**Activity**
Copy nothing but the lines below running from the line containing "after (exec (.st" through the line containing "(s.xlate (s.coreCtx 0).part 0 .write false 0xFFF00).reason", both end lines included.

**Data items**
★ ★ ★ ★
/-- A branch taken backwards, and JALR whose link register is its base. -/
theorem test_branch_backwards : after (exec (.beq 0 1 2 0xFFFFFFFF) up) (fun t => t.core[0].pc) = some 0xF8 := by decide
theorem test_jalr_same_register : after (exec (.jalr 0 1 1 8) (atCore (run0.sput 1 0x200)))
    (fun t => (t.core[0].pc, t.core[0].sget 1)) = some (0x208, 0x108) := by decide

theorem test_witness_BranchesAndJumps : up.canIssue 0 [1, 2] [] = true ∧ up.canIssue 0 [1] [] = true := by decide

theorem test_witness_TrapsAndTheirReturn : up.canIssue 0 [] [] = true ∧ up.core[0].trapActive = false ∧ up.core[0].trapVec ≠ 0 ∧
    wordAssigned 0 = false ∧ (atCore { run0 with trapActive := true }).canIssue 0 [] [] = true ∧
    (atCore { run0 with trapVec := 0 }).canIssue 0 [] [] = true := by decide

theorem test_trap_entry_and_return :
    after (exec (.trap 0 9) up) (fun t => (t.core[0].pc, t.core[0].trapEpc, t.core[0].trapInfo)) = some (0x4000, 0x100, 9) ∧
    after (exec (.tret 0) (atCore { run0 with trapActive := true, trapEpc := 0x88 }))
      (fun t => (t.core[0].pc, t.core[0].trapActive)) = some (0x88, false) := by decide

def local4 : CoreSt := run0.sput 2 0xFFFF8

theorem test_witness_LocalMemoryAccess :
    let k := (atCore local4).core[0]
    let a := (k.sget 2 + (0 : BitVec 32).signExtend 64).toNat
    (atCore local4).canIssue 0 [1, 2] [] = true ∧ a % MemSz.d.bytes = 0 ∧ a + MemSz.d.bytes = 0x100000 ∧
      Memory.wf k.local_ = true := by decide

theorem test_local_store_load :
    after (exec (.st 0 1 2 .h true 0) (atCore (local4.sput 1 0x1234))) (fun t => t.core[0].local_) =
      some ⟨[⟨0xFFFF8, 0x34⟩, ⟨0xFFFF9, 0x12⟩], []⟩ ∧
    after (exec (.ld 0 1 2 .b true true 0) (atCore (local4.localStore 0xFFFF8 [0x80]))) (fun t => t.core[0].sget 1) =
      some 0xFFFFFFFFFFFFFF80 := by decide

theorem test_witness_VirtualAccessAtIssue :
    let s := mapped (atCore (run0.sput 2 0x40))
    let w (acc : AccKind) : Walk := s.xlate (s.coreCtx 0).part 0 acc false 0x40
    s.canIssue 0 [1, 2, 3, 4] [] = true ∧ (w .read).reason = none ∧ (w .read).bad = false ∧ (w .write).reason = none ∧
      (w .write).bad = false ∧ (w .atomic).reason = none ∧ (w .atomic).bad = false ∧ (w .atomic).pa = 0x40 ∧
      0x40 % AmoSz.d.bytes = 0 := by decide +kernel

theorem test_witness_VirtualAccessAtIssue_traps :
    let s := atCore ((run0.sput 2 0x43).sput 3 0x100000)
    s.canIssue 0 [1, 2] [] = true ∧ s.canIssue 0 [2] [1] = true ∧ s.core[0].trapActive = false ∧ s.core[0].trapVec ≠ 0 ∧
      0x43 % MemSz.h.bytes ≠ 0 ∧ 0x43 % 256 ≠ 0 ∧ 0x43 % AmoSz.w.bytes ≠ 0 ∧
      0x100000 % MemSz.d.bytes = 0 ∧ 0x100000 < (s.core[0].sget 3).toNat + MemSz.d.bytes ∧
      (s.xlate (s.coreCtx 0).part 0 .read false 0x40).reason.isSome = true ∧
      (s.xlate (s.coreCtx 0).part 0 .write false 0x40).reason.isSome = true := by decide +kernel

theorem test_misaligned_load_traps : after (exec (.ld 0 1 2 .w false false 0) (atCore (run0.sput 2 0x42)))
    (fun t => (t.core[0].trapCause, t.core[0].trapInfo)) = some (3, 0x42) := by decide

theorem test_witness_VectorLoadStore :
    let s := mapped (atCore (run0.sput 2 0xFFF00))
    s.canIssue 0 [2] [1] = true ∧ 0xFFF00 % 256 = 0 ∧ 0xFFF00 + 256 ≤ 0x100000 ∧
      (s.xlate (s.coreCtx 0).part 0 .read false 0xFFF00).reason = none ∧ (s.xlate (s.coreCtx 0).part 0 .read false 0xFFF00).bad = false ∧
      (s.xlate (s.coreCtx 0).part 0 .write false 0xFFF00).reason = none ∧
      (s.xlate (s.coreCtx 0).part 0 .write false 0xFFF00).bad = false ∧ Memory.wf s.core[0].local_ = true := by decide +kernel

def pendingAcc (op : AccOp) : State := mapped (atCore { run0 with acc := [⟨0x40, 0x40, op⟩] })

theorem test_witness_AccessesPerformed :
    ∀ op ∈ ([.ld 1 .w false, .st .d 7, .amo 4 .w 1 5 0] : List AccOp),
      let s := pendingAcc op
      s.clocked = true ∧ s.core[0].acc[0]? = some ⟨0x40, 0x40, op⟩ ∧ s.mayPerform 0 0 ⟨0x40, 0x40, op⟩ = true ∧
        (s.region (s.forward 0x40)).isSome = true ∧ s.poisoned (s.forward 0x40) = false ∧ s.core[0].wait = none ∧
        s.core[0].kill = false ∧ s.disp[0].bars = [] ∧ s.stk.freeing = none ∧ Memory.wf s.mem = true := by decide +kernel

theorem test_amo_add : after (exec (.accessPerformed 0 0 ⟨0, 0⟩) ((pendingAcc (.amo 0 .w 1 5 0)).wrBytes 0x40 [0xFF, 0xFF, 0xFF, 0xFF]))
    (fun t => (t.core[0].sget 1, t.rdBytes 0x40 4)) = some (0xFFFFFFFFFFFFFFFF, [4, 0, 0, 0]) := by decide +kernel

/-! Handles, vectors, synchronisation. -/

def handle0 (d : Desc) : Handle := ⟨.weave d, 3, none, 0, false, false⟩

def descF32 : Desc where
  va := 0x1000
  field := 0
  fmt := ⟨.fp32, 0, false⟩
  border := 0
  residual := false
  compressible := false
  pinned := false
  scaleDim := 0
  ownDim := 0
  base := 0x2000
  scaleBase := 0
  ext := [64]
  stride := [1]
  ownVa := 0
  ownExt := 0

def withHandle : State := mapped (atCore { run0 with hnd := run0.hnd.set 2 (some (handle0 descF32)) })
★ ★ ★ ★
**Reply to the exercise**
    after (exec (.st 0 1 2 .h true 0) (atCore (local4.sput 1 0x1234))) (fun t => t.core[0].local_) =
      some ⟨[⟨0xFFFF8, 0x34⟩, ⟨0xFFFF9, 0x12⟩], []⟩ ∧
    after (exec (.ld 0 1 2 .b true true 0) (atCore (local4.localStore 0xFFFF8 [0x80]))) (fun t => t.core[0].sget 1) =
      some 0xFFFFFFFFFFFFFF80 := by decide

theorem test_witness_VirtualAccessAtIssue :
    let s := mapped (atCore (run0.sput 2 0x40))
    let w (acc : AccKind) : Walk := s.xlate (s.coreCtx 0).part 0 acc false 0x40
    s.canIssue 0 [1, 2, 3, 4] [] = true ∧ (w .read).reason = none ∧ (w .read).bad = false ∧ (w .write).reason = none ∧
      (w .write).bad = false ∧ (w .atomic).reason = none ∧ (w .atomic).bad = false ∧ (w .atomic).pa = 0x40 ∧
      0x40 % AmoSz.d.bytes = 0 := by decide +kernel

theorem test_witness_VirtualAccessAtIssue_traps :
    let s := atCore ((run0.sput 2 0x43).sput 3 0x100000)
    s.canIssue 0 [1, 2] [] = true ∧ s.canIssue 0 [2] [1] = true ∧ s.core[0].trapActive = false ∧ s.core[0].trapVec ≠ 0 ∧
      0x43 % MemSz.h.bytes ≠ 0 ∧ 0x43 % 256 ≠ 0 ∧ 0x43 % AmoSz.w.bytes ≠ 0 ∧
      0x100000 % MemSz.d.bytes = 0 ∧ 0x100000 < (s.core[0].sget 3).toNat + MemSz.d.bytes ∧
      (s.xlate (s.coreCtx 0).part 0 .read false 0x40).reason.isSome = true ∧
      (s.xlate (s.coreCtx 0).part 0 .write false 0x40).reason.isSome = true := by decide +kernel

theorem test_misaligned_load_traps : after (exec (.ld 0 1 2 .w false false 0) (atCore (run0.sput 2 0x42)))
    (fun t => (t.core[0].trapCause, t.core[0].trapInfo)) = some (3, 0x42) := by decide

theorem test_witness_VectorLoadStore :
    let s := mapped (atCore (run0.sput 2 0xFFF00))
    s.canIssue 0 [2] [1] = true ∧ 0xFFF00 % 256 = 0 ∧ 0xFFF00 + 256 ≤ 0x100000 ∧
      (s.xlate (s.coreCtx 0).part 0 .read false 0xFFF00).reason = none ∧ (s.xlate (s.coreCtx 0).part 0 .read false 0xFFF00).bad = false ∧
      (s.xlate (s.coreCtx 0).part 0 .write false 0xFFF00).reason = none ∧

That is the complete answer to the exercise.